Верховный прелат Орсинии, архиепископ Айзнарский, наконец объявил повестку дня. В последний раз Итале видел его в кафедральном соборе в пасхальную ночь – застывшая фигура в золотом облачении, вся в сиянии праздничных огней и как бы растворяющаяся в звуках райской музыки. На церковной латыни он довольно слабым и тонким голосом открыл собрание и внес на рассмотрение депутатов предложение единодушно проголосовать за выражение глубокой благодарности великой герцогине за милостивое разрешение собраться в ее дворце.
Кто-то поднялся в зале, слева от архиепископа, желая выступить. Архиепископ, пошептавшись со своими помощниками, осторожно сказал на латыни:
– Мы признаём этого депутата. Даю вам слово.

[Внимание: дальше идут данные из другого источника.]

/-! ### Seal unit (R318 to R321) -/

/-- The seal key of a bin. -/
def sealKeyOf (d : Dev) (b : Nat) : List Byte := ((d.cfg.sealKeys.find? (·.bin.toNat == b)).map (·.key)).getD []

/-- The first chain value of a bin (R318). -/
def chainStart (d : Dev) (build : DWord) (b : Nat) : List Byte :=
  hmacSha256 (sealKeyOf d b) (leBytes 8 b ++ leBytes 8 build.toNat)

/-- The delivered form of a record (R305). -/
def delivered (c : BinEntry) (r : Rec) (d : Dev) : List Byte :=
  let a := c.base.toNat + r.off
  let w := hdrAt d a
  if bit w 34 then leBytes 8 ((w.toNat % 2 ^ 48) + 2 * 2 ^ 48) ++ rdBytes d.cl.mem (a + 8) 8
  else rdBytes d.cl.mem a (8 * r.len)

/-- Seal the record with sequence number `q` of bin `b` (R318). Sealing a tag asks for no further tag. -/
def sealRec (b : Nat) (c : BinEntry) (r : Rec) (d : Dev) : Dev :=
  let a := c.base.toNat + r.off
  let d1 := hdrFlags a fSealed 0 d
  let s := hmacSha256 (sealKeyOf d b) ((bin d b).chain ++ delivered c r d1)
  let tag := bit (hdrAt d a) 39 && fld (hdrAt d a) 40 8 == 2
  updBin b (fun x => { x with
    chain := s, sealedSince := x.sealedSince || !tag
    recs := x.recs.map fun y => if y.seq = r.seq ∧ y.st = .released then { y with st := .sealed } else y }) d1

/-- The seal unit takes the oldest released record of the SEALED bins (R319); an uncorrectable error freezes it (R321). -/
def sealRecord (ecc : SealEcc) (d : Dev) : Dev :=
  if d.cl.sealFrozen ∨ !d.sys.fclkOn then d else
  match d.cl.sealQueue with
  | [] => d
  | (b, q) :: rest =>
    let frz (cause : Nat) (d : Dev) : Dev :=
      freezeRecord 0x25 cause false false b q.toNat (updCl (fun l => { l with sealFrozen := true }) d)
    match ecc with
    | .key => frz 0x41 d
    | .ue a => frz 0x40 (cellarUe a.toNat d)
    | e =>
      let d0 := match e with | .ce a => cellarCe a.toNat d | _ => d
      let d1 := updCl (fun l => { l with sealQueue := rest }) d0
      match binCfg? d b, (bin d b).recs.find? fun r => r.seq == q && r.st == .released with
      | some c, some r => sealRec b c r d1
      | _, _ => d1

/-- A seal tag is requested in a SEALED bin that has sealed records since its last tag (R320). -/
def sealTag (d : Dev) (x : Nat × BinEntry) : Dev :=
  let (b, c) := x
  if !c.sealed ∨ !(bin d b).sealedSince ∨ d.cl.sealFrozen then d else
  let d1 := makeRoom b c 6 (serveWaiting b c d)
  if !hasRoom c (bin d1 b) 6 || engineAhead c (bin d1 b) then d1 else
  let q := (bin d1 b).seq
  let s := (bin d1 b).chain
  let d2 := grant b c 6 2 fBreta d1.tb.now q d1
  match (bin d2 b).openRecs.find? fun r => r.seq == q with
  | none => d2
  | some r =>
    updCl (fun l => { l with tags := satInc l.tags })
      (updBin b (fun x => { x with sealedSince := false })
        (commitRec b c { r with cursor := 48 } (wrCellar (c.base.toNat + r.off + 16) s d2)))

/-- All seal tags of a boundary, in bin order. -/
def sealTags (d : Dev) : Dev := d.cfg.bins.foldl sealTag d

/-! ### Steward ports (R310 to R312) -/

/-- The core may request in this bin: it owns it and, when it is SEALED, runs in the compartment of its seal key. -/
def coreMay (d : Dev) (c b : Nat) (e : BinEntry) (comp : Byte) : Bool :=
  coreOwns c e && (!e.sealed || (d.cfg.sealKeys.any fun k => k.bin.toNat == b && k.compartment == comp))

/-- Withdraw the waiting requests that satisfy `p`. -/
def withdraw (p : Waiter → Bool) : Dev → Dev :=
  updCl fun c => { c with bins := c.bins.map fun x => { x with waiting := x.waiting.filter fun w => !p w } }

/-- The request comes from the port set of core `c` at level `l`. -/
def Waiter.ofSet (c l : Fin 4) : Waiter → Bool
  | .steward c' l' _ _ => c' == c && l' == l
  | .engine _ _ => false

/-- CL_SREQ (R310): the new request cancels the one of its set that waits, and those of other sets that wait are served before it
(R301). The second result is a store error. -/
def portRequest (c l : Fin 4) (comp : Byte) (v : Word) (d0 : Dev) : Dev × Bool :=
  let b := fld v 0 8
  let len := fld v 16 16
  let d := withdraw (Waiter.ofSet c l) d0
  match binCfg? d b with
  | none => (d, true)
  | some e =>
    if len = 0 ∨ !coreMay d c b e comp then (d, true) else
    let bad (r : BitVec 3) (d : Dev) : Dev := updPort c l (fun p => { p with result := r, resp := badHandle b }) d
    if e.maxrec.toNat < len then (bad 3 (updBin b (fun x => { x with tooBig := satInc x.tooBig }) d), false) else
    let L := max 2 len
    let d1 := makeRoom b e L (serveWaiting b e d)
    if hasRoom e (bin d1 b) L then
      let q := (bin d1 b).seq
      let d2 := grant b e L (fld v 8 8) 0 d1.tb.now q d1
      match (bin d2 b).openRecs.find? fun r => r.seq == q with
      | some r => (updPort c l (fun p => { p with result := 1, resp := handleOf b r }) d2, false)
      | none => (d2, false)
    else if e.policy = 2 then
      (bad 4 (updBin b (fun x => { x with waiting := x.waiting ++ [.steward c l (bf v 8 8) (bf v 16 16)] }) d1), false)
    else (bad 2 (countFull b d1), false)

/-- Operations enter the write queue of a port set (R311). -/
def setIssue (c l : Fin 4) (xs : List PortWr) (d : Dev) : Dev :=
  updPort c l (fun p => { p with
    queue := p.queue ++ xs
    wait := match p.queue, xs with | [], x :: _ => portGap d (32 + 4 * c + l) d.clk x | _, _ => p.wait }) d

/-- A store to a port register finds the 16-entry queue of its set full: clk pass until its oldest entry is written (R311). -/
def setRoom (c l : Fin 4) (d : Dev) : Dev :=
  let p := d.cl.ports[c][l]
  if 16 ≤ p.queue.length then pass p.wait d else d

/-- CL_SAPPEND, CL_SCOMMIT and CL_SVOID (R311). The second result is a store error. -/
def portOp (c l : Fin 4) (h : Word) (f : (List PortWr → Dev → Dev) → Nat → BinEntry → Rec → Dev → Dev) (d0 : Dev) : Dev × Bool :=
  let d := setRoom c l d0
  match resolve (coreOwns c) h d with
  | .invalid => (updPort c l (fun p => { p with discard := satInc p.discard }) d, false)
  | .late => (updPort c l (fun p => { p with late := satInc p.late }) d, false)
  | .held b e r => (f (setIssue c l) b e r d, false)
  | .other => (d, true)

/-! ### Forwarded records of workers (R313, R314) and the peek window (R322) -/

/-- The byte the peek window returns for Cellar byte `a`. -/
def peekByte (d : Dev) (a : Nat) : Byte :=
  let inPeekBin := d.cfg.bins.any fun x => x.2.peek && decide (x.2.base.toNat ≤ a) && decide (a < x.2.base.toNat + x.2.size.toNat)
  if d.cl.peekEn && (inPeekBin || !d.committed) && (at? d.cl.banks (a / 2 ^ 19) {}).pwr then rd8 d.cl.mem a else 0

/-- Cellar byte `a` is payload of a record being written that no append has placed yet (R302). -/
def notAppended (d : Dev) (a : Nat) : Bool :=
  d.cfg.bins.any fun x => (bin d x.1).recs.any fun r => (r.st == .opened || r.st == .closing) &&
    decide (x.2.base.toNat + r.off + r.written ≤ a) && decide (a < x.2.base.toNat + r.off + 8 * r.len)
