/-- The SHOP of a microword (R140), operands from `g`. The bits a SHIN or SHINR takes are in `taken`. -/
def doShift (e : Nat) (g : Engine) (w : MW) (taken : List Bool) (d : Dev) : Dev :=
  let n := w.count
  let n7 := BitVec.ofNat 7 n
  let s := w.shsub
  let drop (k : Nat) (d : Dev) : Dev := match slotLane d e s with | some (l, _) => updLane l (fun x => { x with fifo := x.fifo.drop k }) d | none => d
  let give (bs : List Bool) (d : Dev) : Dev := match slotLane d e s with | some (l, _) => updLane l (·.give bs d.clk) d | none => d
  match w.shop with
  | 0 =>
    match s with
    | 1 => updDp e (fun p => { p with sh := 0, sc := 0, target := 0 }) d
    | 2 => updDp e (fun p => { p with sh := join64 (g.g w.srca) (g.g w.srcb) }) d
    | 3 => updDp e (fun p => { p with sh := p.sh <<< n }) d
    | 4 => updDp e (fun p => { p with sh := p.sh >>> n }) d
    | 5 => updDp e (btSet (bf (g.g w.srca) 0 20) (bf (g.g w.srcb) 0 20)) d
    | 6 => updDp e (fun p => { p with btRun := p.btPer ≠ 0 && p.btSmp.toNat < p.btPer.toNat && 2 ≤ p.btPer.toNat, btCount := 0 }) d
    | 7 => updDp e (fun p => { p with btRun := false, btCount := 0 }) d
    | _ => d
  | 1 => updDp e (fun p => { p with sh := shiftIn p.sh false taken, sc := n7, target := n7 }) (drop n d)
  | 2 => updDp e (fun p => { p with sh := shiftIn p.sh true taken, sc := n7, target := n7 }) (drop n d)
  | 3 => updDp e (fun p => { p with sh := p.sh <<< n, sc := n7, target := n7 }) (give (shiftOut g.dp.sh false n) d)
  | 4 => updDp e (fun p => { p with sh := p.sh >>> n, sc := n7, target := n7 }) (give (shiftOut g.dp.sh true n) d)
  | 5 => updDp e (fun p => { p with sc := 0, target := n7, bg := some (BitVec.ofNat 3 s) }) d
  | 6 => updDp e (fun p => { p with sc := 0, target := n7, bg := some (BitVec.ofNat 3 (s + 1)) }) (give (shiftOut g.dp.sh false n) d)
  | _ => d

/-! ### CRC, loop counters, event outputs -/

/-- Load the CRC configuration from scratch words 4,092 to 4,095 (R157). The CRC register keeps its bits, also those above a width that
becomes smaller (DESIGN CHOICE, log entry 100). -/
def crcLoad (g : Engine) : Engine :=
  { g with dp := { g.dp with
    crcPoly := look 0 g.scr 4092, crcInit := look 0 g.scr 4093, crcRes := look 0 g.scr 4094, crcCfg := bf (look 0 g.scr 4095) 0 10 } }

/-- The CRCOP of a microword (R158). -/
def doCrc (e : Nat) (g : Engine) (w : MW) (taken : List Bool) (scr : Ecc) (d : Dev) : Dev :=
  let v := g.g w.srcb
  match w.crcop with
  | 1 => updDp e (fun p => { p with crc := p.crcInit &&& maskW (crcWidth p) }) d
  | 2 => updDp e (fun p => { p with crc := v &&& maskW (crcWidth p) }) d
  | 3 => updDp e (fun p => crcFeedBits (crcField p v 1) p) d
  | 4 => updDp e (fun p => crcFeedBits (crcField p v 4) p) d
  | 5 => updDp e (fun p => crcFeedBits (crcField p v 8) p) d
  | 6 => updDp e (fun p => crcFeedBits (crcField p v 16) p) d
  | 7 => updDp e (fun p => crcFeedBits (crcField p v 32) p) d
  | 8 => updDp e (crcFeedBits taken) d
  | 9 =>
    -- the four words are scratch reads; an uncorrectable one is returned as read (R163), a free value
    match scr with
    | .ok => updEng e crcLoad d
    | .ce => updEp e (fun p => { p with scrCe := satInc p.scrCe }) (updEng e crcLoad d)
    | .ue =>
      let (f, d1) := takeFree d
      let (f2, d2) := takeFree d1
      raise 0x604 (updEp e (fun p => { p with scrUe := true })
        (updDp e (fun p => { p with crcPoly := lo32 f, crcInit := hi32 f, crcRes := lo32 f2, crcCfg := bf f2 32 10 }) d2))
  | _ => d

– Господин архиепископ, уважаемые господа депутаты! – звучно начал выступающий, но не на латыни, а на своем родном языке. – Я предлагаю внести следующие изменения в сделанное предложение: ассамблея проголосует за благодарность государыне, но пусть голосование состоится и резолюция будет принята на родном языке жителей этой страны!
На какое-то время в зале воцарилась полная тишина, потом послышались возгласы, становившиеся все громче.
– Господин архиепископ! Прошу вас восстановить в зале порядок, – попросил оратор, – слово для выступления предоставлено было мне. Итак, мое имя Орагон, я депутат от третьего сословия, избранный Национальным собранием провинции Полана. Однако в данном случае я говорю не только от имени своей провинции, но и от имени всей страны, и от имени всей страны я обращаюсь к вам, господа депутаты, ибо речь идет прежде всего о наших правах и о наших священных обязанностях.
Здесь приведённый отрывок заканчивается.